Now, you can create a new file on the Desktop folder of Raspberry Pi with the format filename.py, and paste the codes below. The codes are generated using ChatGPT, checked by referring to tutorials, and validated by testing.

import cv2
import mediapipe as mp
import pyautogui
from picamera2 import Picamera2
import time

# Initialize Mediapipe hands and drawing utilities
mp_drawing = mp.solutions.drawing_utils
mp_hands = mp.solutions.hands

# Initialize Picamera2
picam2 = Picamera2()
config = picam2.create_preview_configuration(main={"size": (640, 480)})
picam2.configure(config)
picam2.start()

# Allow the camera to warm up
time.sleep(2)

# Function to detect finger positions
tipIds = [4, 8, 12, 16, 20]
state = None

def fingerPosition(image, handNo=0):
    lmList = []
    if results.multi_hand_landmarks:
        myHand = results.multi_hand_landmarks[handNo]
        for id, lm in enumerate(myHand.landmark):
            h, w, c = image.shape
            cx, cy = int(lm.x * w), int(lm.y * h)
            lmList.append([id, cx, cy])
    return lmList

# Initialize Mediapipe Hands model
with mp_hands.Hands(
        min_detection_confidence=0.8,
        min_tracking_confidence=0.5) as hands:
    
    while True:
        # Capture frame from the Picamera2
        frame = picam2.capture_array()
        
        # Flip the image horizontally for a later selfie-view display
        image = cv2.flip(frame, 1)
        
        # Convert the BGR image to RGB for Mediapipe processing
        image_rgb = cv2.cvtColor(image, cv2.COLOR_BGR2RGB)
        results = hands.process(image_rgb)
        
        # If hand landmarks are detected
        if results.multi_hand_landmarks:
            for hand_landmarks in results.multi_hand_landmarks:
                mp_drawing.draw_landmarks(image, hand_landmarks, mp_hands.HAND_CONNECTIONS)
            
            lmList = fingerPosition(image)
            
            if len(lmList) != 0:
                fingers = []
                for id in range(1, 5):
                    if lmList[tipIds[id]][2] < lmList[tipIds[id] - 2][2]:
                        fingers.append(1)
                    else:
                        fingers.append(0)

                totalFingers = fingers.count(1)
                print(f"Fingers detected: {totalFingers}")

                if totalFingers == 1:
                    if lmList[8][1] < 300:
                        pyautogui.press('left')
                        print("PreSlide")
                    elif lmList[8][1] > 400:
                        pyautogui.press('Right')
                        print("NextSlide")

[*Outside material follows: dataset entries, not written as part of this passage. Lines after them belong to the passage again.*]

-- ==== Sys2Proof/Laws/Keeps.lean ====
section
/-! SUPPORT. Frames of the shared forms of a command: what `f` changes is what the command changes. -/
namespace Sys2Proof.Machine
open Sys2Proof

variable {m : May} {s : State} {f : Dev → Dev}

/-- The outcome keeps the queue and changes the device within `m`. -/
def Leaves (m : May) (s : State) (o : Host.Outcome State Fault Refusal) : Prop :=
  NextOr o fun t => t.pending = s.pending ∧ Within m s.dev t.dev

theorem keeps_iff (c : Instr) (s : State) (m : May) : Keeps c s m ↔ Leaves m s (Machine.exec c s) := .rfl

theorem Leaves.onDev (h : Within m s.dev (f s.dev)) : Leaves m s (onDev s f) := ⟨rfl, h⟩

theorem Leaves.onUnit (present : Dev → Bool) (h : Within m s.dev (f s.dev)) : Leaves m s (onUnit present s f) := by
  unfold Machine.onUnit
  split
  · exact Leaves.onDev h
  · trivial

theorem Leaves.onExpiry (present : Dev → Bool) (h : Within m s.dev (f s.dev)) : Leaves m s (onExpiry present s f) := by
  refine Leaves.onUnit _ ?_
  unfold Dev.when
  split
  · exact h
  · exact Within.refl _ _

theorem Leaves.onEvent (present : Dev → Bool) (t : Time) (h : Within m s.dev (f (s.dev.at t))) :
    Leaves m s (onEvent present s t f) := by
  unfold Machine.onEvent
  refine Leaves.onUnit _ ?_
  dsimp only
  split
  · exact h
  · exact (Within.refl _ _).at _

theorem Leaves.onMgmt (present : Dev → Bool) (t : Time) (h : Within m s.dev (f (s.dev.at t))) :
    Leaves m s (onMgmt present s t f) := by
  refine Leaves.onEvent _ _ ?_
  unfold Dev.when
  split
  · exact h
  · exact (Within.refl _ _).at _

theorem Leaves.onLaneEvent (t : Time) (n : Nat) (h : Within m s.dev ((f (s.dev.at t)).settleFault n)) :
    Leaves m s (onLaneEvent s t n f) := Leaves.onEvent _ _ h

theorem Leaves.onPinLevel (t : Time) (h : Within m s.dev (f (s.dev.at t))) : Leaves m s (onPinLevel s t f) :=
  Leaves.onDev h

/-- An event of a pulse input leaves the lanes alone that are not on their detour through it. -/
theorem Leaves.onPinEvent (t : Time) (i : Nat) (h : Within m s.dev (f (s.dev.at t)))
    (hs : ∀ n, (s.dev.lane n).trk.detour = true → s.dev.detSrc n = i → ∀ e, Within m s.dev e →
      Within m s.dev (e.settleFault n)) : Leaves m s (onPinEvent s t i f) := by
  refine Leaves.onEvent _ _ (Within.forEach_mem h _ _ fun n hn e he => ?_)
  have := (List.mem_filter.1 hn).2
  simp only [Bool.and_eq_true, decide_eq_true_eq] at this
  exact hs n this.1 this.2 e he

/-! ### The same for a command whose meaning has the form -/

variable {c : Instr}

theorem Keeps.of_dev (hc : Machine.exec c s = onDev s f) (h : Within m s.dev (f s.dev)) : Keeps c s m :=
  (keeps_iff c s m).2 (hc ▸ Leaves.onDev h)
theorem Keeps.of_unit {p : Dev → Bool} (hc : Machine.exec c s = onUnit p s f) (h : Within m s.dev (f s.dev)) : Keeps c s m :=
  (keeps_iff c s m).2 (hc ▸ Leaves.onUnit _ h)
theorem Keeps.of_expiry {p : Dev → Bool} (hc : Machine.exec c s = onExpiry p s f) (h : Within m s.dev (f s.dev)) : Keeps c s m :=
  (keeps_iff c s m).2 (hc ▸ Leaves.onExpiry _ h)
theorem Keeps.of_event {p : Dev → Bool} {t : Time} (hc : Machine.exec c s = onEvent p s t f)
    (h : Within m s.dev (f (s.dev.at t))) : Keeps c s m := (keeps_iff c s m).2 (hc ▸ Leaves.onEvent _ _ h)
theorem Keeps.of_mgmt {p : Dev → Bool} {t : Time} (hc : Machine.exec c s = onMgmt p s t f)
    (h : Within m s.dev (f (s.dev.at t))) : Keeps c s m := (keeps_iff c s m).2 (hc ▸ Leaves.onMgmt _ _ h)
theorem Keeps.of_lane {t : Time} {n : Nat} (hc : Machine.exec c s = onLaneEvent s t n f)
    (h : Within m s.dev ((f (s.dev.at t)).settleFault n)) : Keeps c s m := (keeps_iff c s m).2 (hc ▸ Leaves.onLaneEvent _ _ h)
theorem Keeps.of_level {t : Time} (hc : Machine.exec c s = onPinLevel s t f) (h : Within m s.dev (f (s.dev.at t))) :
    Keeps c s m := (keeps_iff c s m).2 (hc ▸ Leaves.onPinLevel _ h)
theorem Keeps.of_pin {t : Time} {i : Nat} (hc : Machine.exec c s = onPinEvent s t i f) (h : Within m s.dev (f (s.dev.at t)))
    (hs : ∀ n, (s.dev.lane n).trk.detour = true → s.dev.detSrc n = i → ∀ e, Within m s.dev e →
      Within m s.dev (e.settleFault n)) : Keeps c s m := (keeps_iff c s m).2 (hc ▸ Leaves.onPinEvent _ _ h hs)

/-- The outputs of a lane of `p` may change where those of all lanes of `p` may and the assignments stand. -/
theorem May.outputs_of {m : May} {d : Dev} {p : Nat → Bool} {n : Nat} (hp : p n = true) (hl : ∀ o, m.reg .emuLane o = false)
    (he : ∀ o, p (d.emuLane o) = true → m.emu o = true ∧ m.reg .emuStat o = true ∧ m.reg .emuCnt o = true) :
    m.outputs d n := .inr ⟨hl, fun o ho => he o (by rw [ho]; exact hp)⟩

/-! ### The outputs, detours and milestone units that a frame names, for `simp` -/

theorem May.outputs_iff (m : May) (d : Dev) (n : Nat) : m.outputs d n ↔
    (∀ o, m.emu o = true ∧ m.reg .emuStat o = true ∧ m.reg .emuCnt o = true) ∨ ((∀ o, m.reg .emuLane o = false) ∧
      ∀ o, d.emuLane o = n → m.emu o = true ∧ m.reg .emuStat o = true ∧ m.reg .emuCnt o = true) := ⟨id, id⟩

theorem May.detour_iff (m : May) (d : Dev) (i : Nat) : m.detour d i ↔
    (∀ n, m.trk n = true ∧ m.lane n = true ∧ m.acq n = true ∧ m.loop n = true ∧ m.map n = true ∧ m.outputs d n) ∨
    ((∀ n, m.reg .detCtrl n = false) ∧ ∀ n, (d.lane n).trk.detour = true ∧ d.detSrc n = i ∨ m.trk n = true →
      m.trk n = true ∧ m.lane n = true ∧ m.acq n = true ∧ m.loop n = true ∧ m.map n = true ∧ m.outputs d n) := ⟨id, id⟩

theorem May.mlsOf_iff (m : May) (d : Dev) (i : Nat) : m.mlsOf d i ↔
    (∀ j, m.mls j = true ∧ m.reg .mlsCnt j = true ∧ m.reg .mlsStat j = true) ∨ ((∀ j, m.reg .mlsCtrl j = false) ∧
      ∀ j, d.mlsSrc j = i → m.mls j = true ∧ m.reg .mlsCnt j = true ∧ m.reg .mlsStat j = true) := ⟨id, id⟩

end Sys2Proof.Machine
end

        # Display the image
        cv2.imshow("Gesture Detection", image)

        # Break if 'q' is pressed
        if cv2.waitKey(1) & 0xFF == ord('q'):
            break

# Cleanup
cv2.destroyAllWindows()
picam2.close()

You can test the codes by opening the terminal and paste the following codes.

cd Desktop/
python3 filename.py

Figure 6-1. Testing the gesture recognition program.

5 Features Demonstration

Voilà! Now you are all set. Keep the python file running and open the test slides. Enter the presentation mode and make sure the slides window is focused. With you index finger pointing up, you can switch to the next page by moving your hand to the right or switch to the previous page by moving your hand to the left.

Figure 7. Switching slide pages by hand gestures.

Moving forward, I plan to add more gesture commands such as exit presentation and return to home page.